In fact, it’s the kind of place that when you are at the bar you will usually buy a drink for whoever else is standing beside you as well.
So it does happen but usually only ever with regulars.
I have done it, but usually only in my local (which isn’t actually near me but is the place I drink most regularly) where I know the bar staff, and usually at the end of the night as a thank you for them looking after us.
But when you say it happened “pretty regularly” do you mean once or twice a night? In the linked thread it was described as something that happens “all the time”: if that were true for you and you “never cashed out” you wouldn’t be able to stand up by the end of an evening.

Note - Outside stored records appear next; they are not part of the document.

-- ==== Sys2Proof/Tests/Slice0.lean ====
section
/-! SUPPORT. Tests on fixed values, every expected value from spec/ (the rule or the vector is named at each),
and for every statement with hypotheses a witness that meets them. -/

namespace Sys2Proof.Tests

open Sys2Proof.Machine Sys2Proof.Claims

-- Helpers

/-- The result is a next state that passes the check. -/
def after (r : Result) (p : State → Bool) : Bool :=
  match r with
  | .next t => p t
  | .fault _ => false
  | .refused _ => false

/-- The IV of the spec's examples (IV8 of 95_test_vectors.md). -/
def slotA : Ctx := ⟨.a, 0xdf900294d8f554a5, 0x170865df4b3201fc, 0, 0⟩

/-- A fresh slot under the example secret (R116, R169). -/
def slotB : Ctx := ⟨.b, 0xda942042e4dd58b5, 0xda942042e4dd58b5, 0xdf900294d8f554a5, 0xd646c6286ae1bcd7⟩

/-- Bytes as MSGBUF cells from address `i` on. -/
def cells (i : Nat) : List Byte → List Host.Cell
  | [] => []
  | b :: rest => (i, b) :: cells (i + 1) rest

/-- "hello world!" at 0, the bytes 49 00 at 0x20, the bytes 5a 01 at 0x30. -/
def buffer : List Host.Cell :=
  cells 0 [0x68, 0x65, 0x6c, 0x6c, 0x6f, 0x20, 0x77, 0x6f, 0x72, 0x6c, 0x64, 0x21] ++
    cells 0x20 [0x49, 0x00] ++ cells 0x30 [0x5a, 0x01]

/-- A keyed engine with a hasher of each variant, idle. -/
def ready : State :=
  { State.reset with
    arg0 := 0xdf900294d8f554a5, arg1 := 0x170865df4b3201fc
    keyedA := true, iva0 := 0xdf900294d8f554a5, iva1 := 0x170865df4b3201fc
    keyedB := true, secb := 0xdf900294d8f554a5, secb2 := 0xd646c6286ae1bcd7
    ctxs := [slotA, slotB, Ctx.free, Ctx.free], msgbuf := buffer }

/-- The same engine with a command in execution, its latched operands those of ARG0 and ARG1. -/
def running (i : Instr) : State :=
  { ready with phase := .exec, latch := ⟨i, ready.arg0, ready.arg1⟩ }

/-- With an entropy word waiting. -/
def withWord (e : Word) (s : State) : State := { s with entbuf := e, entFull := true }

/-- With the next moves and statements given. -/
def scheduled (ts : List Turn) (ps : List Stmt) (s : State) : State := { s with turns := ts, program := ps }

-- Well-formedness (R81, R91): one ill-formed command per check

theorem test_wf_refuses_ctx_8 : ctxFits 8 = false ∧ (Instr.newa 8).wf = false := by decide
theorem test_wf_refuses_off_65536 : offFits 65536 = false ∧ (Instr.writea 0 65536 0).wf = false := by decide
theorem test_wf_refuses_len_65536 : lenFits 65536 = false ∧ (Instr.writeb 0 0 65536).wf = false := by decide
theorem test_wf_admits_the_limits : (Instr.writea 7 65535 65535).wf = true := by decide

-- Decoding: each row's word, fields laid out as R81 to R84 give them

theorem test_decode_seeda : decode 0x0000000000000001 = .ok .seeda := by decide
theorem test_decode_loadiva : decode 0x0000000000000002 = .ok .loadiva := by decide
theorem test_decode_seedb : decode 0x0000000000000003 = .ok .seedb := by decide
theorem test_decode_loadsecb : decode 0x0000000000000004 = .ok .loadsecb := by decide
theorem test_decode_newa : decode 0x0000000000000710 = .ok (.newa 7) := by decide
theorem test_decode_writea : decode 0x00000FFA00100011 = .ok (.writea 0 4090 16) := by decide
theorem test_decode_fina : decode 0x0000000000000112 = .ok (.fina 1) := by decide
theorem test_decode_newb : decode 0x0000000000000320 = .ok (.newb 3) := by decide
theorem test_decode_writeb : decode 0x0000002000030321 = .ok (.writeb 3 0x20 3) := by decide
theorem test_decode_finb : decode 0x0000000000000222 = .ok (.finb 2) := by decide
theorem test_decode_fin2b : decode 0x0000000000000323 = .ok (.fin2b 3) := by decide
theorem test_decode_fin2a : decode 0x0000000000000130 = .ok (.fin2a 1) := by decide
theorem test_decode_dual : decode 0x0000000000000031 = .ok .dual := by decide
theorem test_decode_clrerr : decode 0x000000000000007F = .ok .clrerr := by decide

/-- R89: the all-zero word, a reserved opcode, and one must-be-zero bit of each format. -/
theorem test_decode_refuses :
    decode 0 = .error (.reservedOpcode 0) ∧ decode 0x13 = .error (.reservedOpcode 0x13) ∧
    decode 0x17F = .error (.mustBeZero .clrerr) ∧ decode 0x0000000000010010 = .error (.mustBeZero .newa) ∧
    decode 0x0000000000000811 = .error (.mustBeZero .writea) ∧
    decode 0x8000000000000021 = .error (.mustBeZero .writeb) := by decide

theorem test_decode_table_word :
    decodeTableWord 64 0x0000002000030321 = some (.writeb 3 0x20 3) ∧ decodeTableWord 64 0 = none := by decide

-- The commands' completions, on the spec's worked examples

/-- R113: with the example SG_INIT (1, 2, 3, 4) and e = 0. -/
theorem test_generate_iv_example :
    (generateIv ⟨1, 2, 3, 4⟩ 0).word0 = 0x8ade0f20f5c601a6 ∧
    (generateIv ⟨1, 2, 3, 4⟩ 0).word1 = 0x24ea8f92586ff0c3 := by decide +kernel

Both my daughter and wife have worked in UK pubs, and would get tips in this way. It is not common (at about £3.50 a drink), my wife might have got 1 or 2 a week, my daughter gets more but works lots in busier student pubs and is rather pretty.

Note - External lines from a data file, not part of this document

-- ==== Sys2Proof/Word.lean ====
section
/-! DEFINITION. The word types of the Cervahar (R3, R41, R68): bytes, 32-bit payloads and
64-bit registers. Bits are numbered from 0, the least significant. -/

namespace Sys2Proof

/-- One byte. -/
abbrev Byte := BitVec 8

/-- A 32-bit value: a fabric payload, an FP32 code, an immediate field X. -/
abbrev W32 := BitVec 32

/-- A 64-bit value: a scalar register, a control register, an instruction word. -/
abbrev Word := BitVec 64

end Sys2Proof
end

In general, there is a book behind the bar for recording drinks purchased for staff, and there is a rule that the purchase is below a certain value (so no buying expensive bottled ciders, sadly, or doubles).

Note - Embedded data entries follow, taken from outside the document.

inductive Instr where
  -- Results II: sequencer arithmetic, predicates and control flow
  | nop (g : Guard)
  | add (g : Guard) (wd : Width) (d : Reg) (a b : Src)
  | sub (g : Guard) (wd : Width) (d : Reg) (a b : Src)
  | addi (g : Guard) (d : Reg) (a : Src) (imm : W32)
  | mul (g : Guard) (wd : Width) (d : Reg) (a b : Src)
  | mulh (g : Guard) (wd : Width) (d : Reg) (a b : Src)
  | mulhu (g : Guard) (wd : Width) (d : Reg) (a b : Src)
  | div (g : Guard) (wd : Width) (d : Reg) (a b : Src)
  | divu (g : Guard) (wd : Width) (d : Reg) (a b : Src)
  | rem (g : Guard) (wd : Width) (d : Reg) (a b : Src)
  | remu (g : Guard) (wd : Width) (d : Reg) (a b : Src)
  | and (g : Guard) (wd : Width) (d : Reg) (a b : Src)
  | or (g : Guard) (wd : Width) (d : Reg) (a b : Src)
  | xor (g : Guard) (wd : Width) (d : Reg) (a b : Src)
  | andn (g : Guard) (wd : Width) (d : Reg) (a b : Src)
  | andi (g : Guard) (d : Reg) (a : Src) (imm : W32)
  | ori (g : Guard) (d : Reg) (a : Src) (imm : W32)
  | xori (g : Guard) (d : Reg) (a : Src) (imm : W32)
  | shl (g : Guard) (wd : Width) (d : Reg) (a b : Src)
  | shr (g : Guard) (wd : Width) (d : Reg) (a b : Src)
  | sra (g : Guard) (wd : Width) (d : Reg) (a b : Src)
  | shli (g : Guard) (d : Reg) (a : Src) (n : Fin 64)
  | shri (g : Guard) (d : Reg) (a : Src) (n : Fin 64)
  | srai (g : Guard) (d : Reg) (a : Src) (n : Fin 64)
  | min (g : Guard) (wd : Width) (d : Reg) (a b : Src)
  | max (g : Guard) (wd : Width) (d : Reg) (a b : Src)
  | minu (g : Guard) (wd : Width) (d : Reg) (a b : Src)
  | maxu (g : Guard) (wd : Width) (d : Reg) (a b : Src)
  | clz (g : Guard) (wd : Width) (d : Reg) (a : Src)
  | ctz (g : Guard) (wd : Width) (d : Reg) (a : Src)
  | popc (g : Guard) (wd : Width) (d : Reg) (a : Src)
  | brev (g : Guard) (d : Reg) (a : Src) (n : Nat)
  | fadd (g : Guard) (ty : FWidth) (rm : Rm) (d : Reg) (a b : Src)
  | fsub (g : Guard) (ty : FWidth) (rm : Rm) (d : Reg) (a b : Src)
  | fmul (g : Guard) (ty : FWidth) (rm : Rm) (d : Reg) (a b : Src)
  | fdiv (g : Guard) (ty : FWidth) (rm : Rm) (d : Reg) (a b : Src)
  | fma (g : Guard) (ty : FWidth) (rm : Rm) (d : Reg) (a b : Src) (c : Reg)
  | fsqrt (g : Guard) (ty : FWidth) (rm : Rm) (d : Reg) (a : Src)
  | fmin (g : Guard) (ty : FWidth) (d : Reg) (a b : Src)
  | fmax (g : Guard) (ty : FWidth) (d : Reg) (a b : Src)
  | fsgn (g : Guard) (op : SgnOp) (ty : FWidth) (d : Reg) (a b : Src)
  | fcvt (g : Guard) (dst src : NumTy) (rm : Rm) (d : Reg) (a : Src)
  | fclass (g : Guard) (ty : FWidth) (d : Reg) (a : Src)
  | fcmp (g : Guard) (c : FCond) (ty : FWidth) (p : Fin 8) (a b : Src)
  | cmp (g : Guard) (c : ICond) (wd : Width) (p : Fin 8) (a b : Src)
  | cmpi (g : Guard) (c : ICond) (p : Fin 8) (a : Src) (imm : W32)
  | plog (g : Guard) (tt : Fin 16) (p pa pb : Fin 8)
  | sel (g : Guard) (d : Reg) (a b : Src) (c : Reg)
  | bfx (g : Guard) (d : Reg) (a : Src) (lsb : Fin 64) (width : Nat)
  | bfi (g : Guard) (d : Reg) (a : Src) (lsb : Fin 64) (width : Nat)
  | ext (g : Guard) (sx : Bool) (d : Reg) (a : Src) (width : Nat)
  | li (g : Guard) (d : Reg) (imm : W32)
  | lih (g : Guard) (d : Reg) (imm : W32)
  | br (g : Guard) (off : W32)
  | call (g : Guard) (d : Reg) (off : W32)
  | jr (g : Guard) (d : Reg) (a : Src) (off : W32)
  | loop (g : Guard) (level : Fin 2) (a : Src) (off : W32)
  | tend (g : Guard)
  | push (g : Guard) (a : Src)
  | pop (g : Guard) (d : Reg)
  -- Order III: memory, stream, copy and timeline instructions
  | ld (g : Guard) (sz : LdSize) (cp : Policy) (d : Reg) (a : Src) (off : BitVec 20)
  | ldx (g : Guard) (sz : LdSize) (cp : Policy) (d : Reg) (a b : Src) (k : Fin 4)
  | ldacq (g : Guard) (sz : LdSize) (sc : Scope) (d : Reg) (a : Src) (off : BitVec 20)
  | st (g : Guard) (sz : StSize) (cp : Policy) (b a : Src) (off : BitVec 20)
  | stx (g : Guard) (sz : StSize) (cp : Policy) (d : Reg) (a b : Src) (k : Fin 4)
  | strel (g : Guard) (sz : StSize) (sc : Scope) (b a : Src) (off : BitVec 20)
  | fence (g : Guard) (o : Order) (sc : Scope)
  | amo (g : Guard) (op : AmoOp) (sz : AtSize) (o : Order) (sc : Scope) (d : Reg) (b a : Src) (off : BitVec 16)
  | cas (g : Guard) (sz : AtSize) (o : Order) (sc : Scope) (d : Reg) (b a : Src) (off : BitVec 20)
  | pref (g : Guard) (cp : Policy) (a : Src) (off : BitVec 20)
  | cwb (g : Guard) (sc : Scope) (a b : Src)
  | cinv (g : Guard) (sc : Scope) (a b : Src)
  | cwbi (g : Guard) (sc : Scope) (a b : Src)
  | feed (g : Guard) (f q : Fin 16) (b : Src) (tag : Fin 16) (pkt eok eor eos sx : Bool) (esz : EltSize)
  | sink (g : Guard) (k q : Fin 16) (b : Src) (pkt : Bool) (esz : EltSize)
  | inj (g : Guard) (f : Fin 16) (b : Src) (tag : Fin 16)
  | tok (g : Guard) (kind : TokKind) (f : Fin 16) (b : Src) (tag : Fin 16)
  | take (g : Guard) (d : Reg) (k : Fin 16)
  | portq (g : Guard) (d : Reg) (port : Fin 16) (sink : Bool)
  | sbar (g : Guard) (b : Src)
  | accrst (g : Guard) (ac : Fin 8) (b : Src)
  | cfgld (g : Guard) (q : Fin 16) (b : Src)
  | qset (g : Guard) (f : QField) (q : Fin 16) (a : Src)
  | qld (g : Guard) (q : Fin 16) (a : Src)
  | qadv (g : Guard) (q : Fin 16) (a : Src)
  | cpy (g : Guard) (esz : CpySize) (d : Reg) (qa qb : Fin 16) (tl : Fin 8)
  | cpymx (g : Guard) (esz : CpySize) (d : Reg) (qa qb : Fin 16) (tl : Fin 8)
  | cpyq (g : Guard) (bf : Bool) (rm : Rm) (blk : Blk) (fd : BitVec 16) (d : Reg) (qa qb : Fin 16) (tl : Fin 8)
  | gemv (g : Guard) (acc : Bool) (fd : BitVec 16) (d : Reg) (qa qb : Fin 16) (tl : Fin 8) (qm : Fin 16)
  | tlwait (g : Guard) (sc : Option Scope) (tl : Fin 8) (a : Src)
  | tlread (g : Guard) (d : Reg) (tl : Fin 8)
  | tlnum (g : Guard) (d : Reg) (tl : Fin 8)
  | sleept (g : Guard) (a : Src)
  | sleeptP (g : Guard) (a : Src) (tl : Fin 8) (b : Src)
  | time (g : Guard) (d : Reg)
  | cyc (g : Guard) (d : Reg)
  -- Results IV: the matrix engine
  | mxcfg (g : Guard) (keep : Bool) (t : Fin 4) (a : Src) (slot : Fin 4)
  | mxrel (g : Guard) (t : Fin 4)
  | mxz (g : Guard) (t : Fin 4) (tl : Fin 8)
  | mxldt (g : Guard) (fmt : TileFmt) (t : Fin 4) (q : Fin 16) (tl : Fin 8)
  | mxmm (g : Guard) (acc : Bool) (t : Fin 4) (srcA srcB : MxSrc) (k : BitVec 16) (tl : Fin 8)
  | mxmms (g : Guard) (acc : Bool) (t : Fin 4) (srcA srcB : MxSrc) (k : BitVec 16) (tl : Fin 8)
  | mxfmt (g : Guard) (slot : Fin 4) (fd : BitVec 16) (rm : Rm) (ph step : Fin 16)
  | mxrt (g : Guard) (route : Route) (t : Fin 4)
  | mxdrn (g : Guard) (ws : Bool) (t : Fin 4) (tl : Fin 8)
  | mxchk (g : Guard) (t : Fin 4) (tl : Fin 8)
  | mxst (g : Guard) (fmt : TileFmt) (t : Fin 4) (q : Fin 16) (tl : Fin 8)
  -- Results V: butterfly mode and rank-coded mode
  | twset (g : Guard) (inv : Bool) (slot : Fin 4)
  | twsetGen (g : Guard) (inv : Bool) (t : Fin 4) (n : Nat) (tl : Fin 8)
  | bfplan (g : Guard) (slot : Fin 4) (a b : Src)
  | bfrev (g : Guard) (bf re : Bool) (t : Fin 4) (q : Fin 16) (tl : Fin 8)
  | bfstg (g : Guard) (t : Fin 4) (k : Nat) (tl : Fin 8)
  | bfrun (g : Guard) (t : Fin 4) (tl : Fin 8)
  | rktab (g : Guard) (recon : Bool) (slot : Fin 4) (q : Fin 16) (tl : Fin 8)
  | rkcut (g : Guard) (slot : Fin 4) (a : Src)
  | rknet (g : Guard) (ws : Bool) (t : Fin 4) (d : Reg) (dst : RankDst) (row0 nvm1 : Fin 128) (tl : Fin 8)
  | mxrank (g : Guard) (acc : Bool) (t : Fin 4) (src : IdxSrc) (q : Fin 16) (row0 nvm1 : Fin 128) (tl : Fin 8)
  | rkval (g : Guard) (t : Fin 4) (src : IdxSrc) (row0 nvm1 : Fin 128) (tl : Fin 8)
  | rktrc (g : Guard) (t : Fin 4) (d : Reg) (q : Fin 16) (row0 nvm1 : Fin 128) (tl : Fin 8)
  -- Progress II: task, barrier and launch instructions
  | tspawn (g : Guard) (d : Reg) (a : Src) (entry : BitVec 12)
  | tbind (g : Guard) (vc : Fin 16)
  | waitv (g : Guard) (d : Reg) (vc : Fin 16)
  | sendv (g : Guard) (a b : Src) (vc : Fin 16)
  | tyield (g : Guard)
  | twake (g : Guard) (mask : BitVec 8)
  | tprio (g : Guard) (prio : Fin 4)
  | rbar (g : Guard) (id : Fin 16)
  | gbar (g : Guard) (a b : Src)
  | launch (g : Guard) (d : Reg) (a : Src)
  | lqry (g : Guard) (d : Reg) (sel : Fin 8)
  | stageq (g : Guard) (d : Reg) (sel : Fin 7)
  -- Isolation III: control registers, supervisor calls, counters, capabilities
  | ctlr (g : Guard) (d : Reg) (idx : BitVec 12)
  | ctlw (g : Guard) (idx : BitVec 12) (a : Src)
  | ctls (g : Guard) (idx : BitVec 12) (a : Src)
  | ctlc (g : Guard) (idx : BitVec 12) (a : Src)
  | svc (g : Guard) (code : Fin 2)
  | cntr (g : Guard) (d : Reg) (n : Fin 8)
  | capr (g : Guard) (d : Reg) (a : Src)
  -- Recovery III: trap, return, snapshot and context instructions
  | trap (g : Guard) (code : BitVec 8)
  | rett (g : Guard)
  | snap (g : Guard) (mask : BitVec 16)
  | xsave (g : Guard) (a : Src) (slot : Fin 8)
  | xload (g : Guard) (a : Src) (slot : Fin 8)
  | halt (g : Guard)
  | ebrk (g : Guard) (code : BitVec 16)
  | cutreq (g : Guard)
  /-- R79: a word whose opcode is unassigned. -/
  | unassignedOpcode (word : Word)
  -- Deliveries and micro-traps
  | delegatedEntry (rect : Nat)
  | producerDeliver (t : TaskRef) (reg : Nat)
  | registerMissMicroTrap (t : TaskRef) (reg : Nat)
  | backgroundRegisterFetch (c : CoreRef)
  -- Elements of the fabric
  | ceIntegerFire (e : SiteRef)
  | ceFloatFire (e : SiteRef)
  | ceCnt (e : SiteRef)
  | ceRunningValue (e : SiteRef)
  | ceDly (e : SiteRef)
  | ceConst (e : SiteRef)
  | ceQnt (e : SiteRef)
  | ceDqnt (e : SiteRef)
  | ceSteer (e : SiteRef)
  | ceMerge (e : SiteRef)
  | ceGate (e : SiteRef)
  | ceDup (e : SiteRef)
  | ceTagchk (e : SiteRef)
  | cePrime (e : SiteRef)
  | ceLimit (e : SiteRef)
  | ceSeq (e : SiteRef)
  | ceReord (e : SiteRef)
  | ceBnd (e : SiteRef)
  | meRd (e : SiteRef)
  | meWr (e : SiteRef)
  | meRmw (e : SiteRef)
  | meFifo (e : SiteRef)
  | meDelay (e : SiteRef)
  | meHist (e : SiteRef)
  | meFeedmx (e : SiteRef)
  | meDoneEmit (e : SiteRef)
  | agEmit (e : SiteRef)
  -- Matrix engine
  | matrixBusBeat (e : SiteRef)
  | matrixCommandStart (c : CoreRef) (id : Nat)
  | matrixBlock (c : CoreRef) (id : Nat)
  | matrixCommandComplete (c : CoreRef) (id : Nat)
  | rankIndexEmit (c : CoreRef) (id : Nat)
  -- Ports, shared classes, network
  | portCommandStart (c : CoreRef) (sink : Bool) (n : Fin 16)
  | feedWordDeliver (c : CoreRef) (n : Fin 16)
  | sinkWordStore (c : CoreRef) (n : Fin 16)
  | sharedClassGrant (cls : SharedClass)
  | engineCommandComplete (id : Nat)
  | vcWordArrive (c : CoreRef) (vc : Fin 16) (pkt : Nat)
  | barrierComplete (c : CoreRef) (id : Fin 16)
  | dynamicPacketHop (router : Nat) (out : HopOut)
  | mcstallExpiry (e : SiteRef) (out : Fin 2)
  -- Translation and memory system
  | pageWalkComplete (id : Nat)
  | gelesqueFaultResolve (id : Nat) (refuse : Bool)
  | invalidationReceive (id : Nat) (die : Fin 4)
  | invalidationAck (id : Nat) (die : Fin 4)
  | migrationMonitorInterval (die : Fin 4)
  | migrationCopyComplete (id : Nat)
  | weightStoreRefresh (die : Fin 4)
  | sliceReplayReissue (id : Nat)
  -- Cuts and soft errors
  | snapintCountReached (c : CoreRef) (n : Fin 16)
  | cutStart (rect : Nat)
  | cutComplete (rect : Nat)
  | softErrorDetect (rect : Nat) (unit : FaultUnit) (core : Nat) (addr len : Nat)
  | rollback (rect : Nat)
  -- Admission and the Churn
  | admissionReceive (id : Nat)
  | launchSubmit (id : Nat)
  | admissionChoice (part : Nat)
  | launchAgeing (part tag proc prio : Nat)
  | tenantReserve (part tag proc prio : Nat)
  | launchPlace (part px py : Nat)
  | rectangleComplete (rect : Nat)
  | quantumEnd (part : Nat)
  | replicaEvaluate (pipe stage : Nat)
  | replicaRetireEnd (rect : Nat)
  | cutDrainMove (rect px py : Nat)
  | quiescenceEmpty (rect : Nat)
  | drainTimeout (rect : Nat)
  | coreCopyComplete (rect : Nat)
  | rebindRelease (rect : Nat)
  | preempt (rect : Nat)
  | preemptTimeout (rect : Nat)
  | contextSaveComplete (rect : Nat)
  | contextRestore (rect px py : Nat)
  | cfgldDrainTimeout (rect : Nat)
  | residueWordEnqueue (rect : Nat)
  -- Supervisor calls and Gelesque commands
  | svcSubmit (id : Nat)
  | svcResult (id : Nat)
  | partSet (c : CmdSrc)
  | tenantCreate (c : CmdSrc)
  | tenantDestroy (c : CmdSrc)
  | leaseSet (c : CmdSrc)
  | memGrant (c : CmdSrc)
  | memRevoke (c : CmdSrc)
  | memSetShare (c : CmdSrc)
  | memDefineShareSet (c : CmdSrc)
  | map (c : CmdSrc)
  | unmap (c : CmdSrc)
  | protect (c : CmdSrc)
  | migrate (c : CmdSrc)
  | queueCreate (c : CmdSrc)
  | queueKey (c : CmdSrc)
  | queueDestroy (c : CmdSrc)
  | sliceDomain (c : CmdSrc)
  | waymaskSet (c : CmdSrc)
  | attest (c : CmdSrc)
  | capRead (c : CmdSrc)
  | wearRead (c : CmdSrc)
  | fwStage (c : CmdSrc)
  | fwCommit (c : CmdSrc)
  | resetPartition (c : CmdSrc)
  -- Work queues and peers
  | notifyWrite (sender : Nat) (offset : Nat) (ordered : Bool) (bytes : List (BitVec 8))
  | queueOldKeyExpiry (queue : Nat)
  | doorbellProcess (die : Fin 4)
  | workQueueEntryRead (queue : Nat)
  | exportAccess (sender : Nat) (offset : Nat) (op : PeerOp)
  -- Boot, supervision and the module in its place
  | dieBoot (die : Fin 4) (imageVersion : Option Word)
  | election
  | timeBroadcastReceive (die : Fin 4)
  | lockstepMismatch (die : Fin 4)
  | heartbeatTimeout (die : Fin 4)
  | doubleFault (die : Fin 4)
  | dieAdoption (die : Fin 4)
  | wearRefresh
  | coreUnsafe (core : Nat) (hours : Nat)
  | pwrcapWrite (v : Word)
  | mresetWrite (v : Word)
  | housekeepingRegisterWrite (addr : Nat) (v : Word)
  | powerWindow (watts : Nat)
  | thermalThrottle (die : Fin 4) (temp : Nat)
  | thermalShutdown (die : Fin 4) (temp : Nat)
  | resetN
  | mainLoss
  | auxGood
  | mainGood
  | accessPerformedAtNode (id : Nat)
  | remoteWriteAcknowledgment (id : Nat) (o : AckOutcome)
  | linkConnectionRequest (device : Nat) (kind : LinkKind) (opts : List LinkOption)
  | partitionSupervisorDecision (rect : Nat) (d : Decision)
  | contextExport (rect : Nat)
  | contextImport (part : Nat) (tag : Nat) (bytes : List (BitVec 8)) (sig : List (BitVec 8))
  | sleepTimeReached (t : TaskRef)
  | thermalThrottleEnd (die : Fin 4) (temp : Nat)
  | auxLoss
  | failedPairTestComplete (die : Fin 4) (pass : Bool)
deriving DecidableEq, Repr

These drinks can be used when in the bar off shift, or taken home as bottled drinks (and thus, we end up with a whole lot of Corona breeding in the cellar when our daughter is home for the holidays). They can’t cash them out, as this upsets the audit.
As a general rule, if there’s a visible tip jar, I tip a little (like, ~ 5% value) every round, but if there isn’t, then the barman gets “one for yourself” every 4th round or so. I expect this to be cashed out/ticked off in a pub, but at the Goth clubs, I generally find the guy will drink with you
I would say it is extremely rare outside small village pubs or cases where you are actually chatting to the bartender. I have done it (/seen it done) in those cases, but no more than a few times in my life. I’ve certainly never tipped in any other way (unless the drinks are on a tab and they have been bringing them over to the table, which is a very different situation).
I used to work in a hotel and would sometimes have to cover the bar. People would occasionally offer, but again, only if we had been chatting specifically and usually only the regulars. It didn’t really seem like a way of tipping me TBH, more like… it’s just awkward to drink alone while chatting to someone, it’s better if they’re drinking too.
it happens a lot in my local, I maybe hear it three or four times a visit. But then we mostly all know each other and the bar staff. Never once heard it outside of that sort of scenario though.
I try to do it any time I’m in a pub for a few hours - an evening, say, for whichever bartender has served me the most. Especially if it’s a busy place.
I had separate tabs open, one with this thread, and one with, “When did you know it was time to euthanize a pet?” I got them mixed up, so I thought I was looking at this thread about how the British tip their bartenders, and the first thing I read was this:
Good Lord, with that gloomy fate hanging over him, I’d buy the poor guy a drink.
1-2 a night on a weeknight, 2-5 on a regular night. I would not take every pint I admit, but I always had one for myself. I had a pretty high tolerance in those days, never had an issue (or at least never got bitched out for it).
This was in a small pub in Oxford, that did NOT have student traffic.
Again, as mentioned in the other thread, you seem to be willfully ignoring what people are saying, though I can’t imagine why you would! Every single one of the British/living in Britain people in that other thread told you that it would be something you might do in a pub where you were a regular/knew the staff, or possibly if you’d been troublesome to them (big/complicated round, unusual drink). Nobody is saying that every time you walk into any pub you offer the bar staff a drink in every round. The whole point was to tell the other thread’s OP that she wouldn’t be expected to tip bar staff, as she might be in the US. No, it’s not a frequent occurrence, but it is something she *may *hear, and *if *she gets friendly/chatty with the bar staff herself, it wouldn’t be out of place to include them in her round.
Sorry but for reasons I have outlined in a post in that other thread, this is just factually incorrect. These qualifications you now give simply were not present until I queried the position.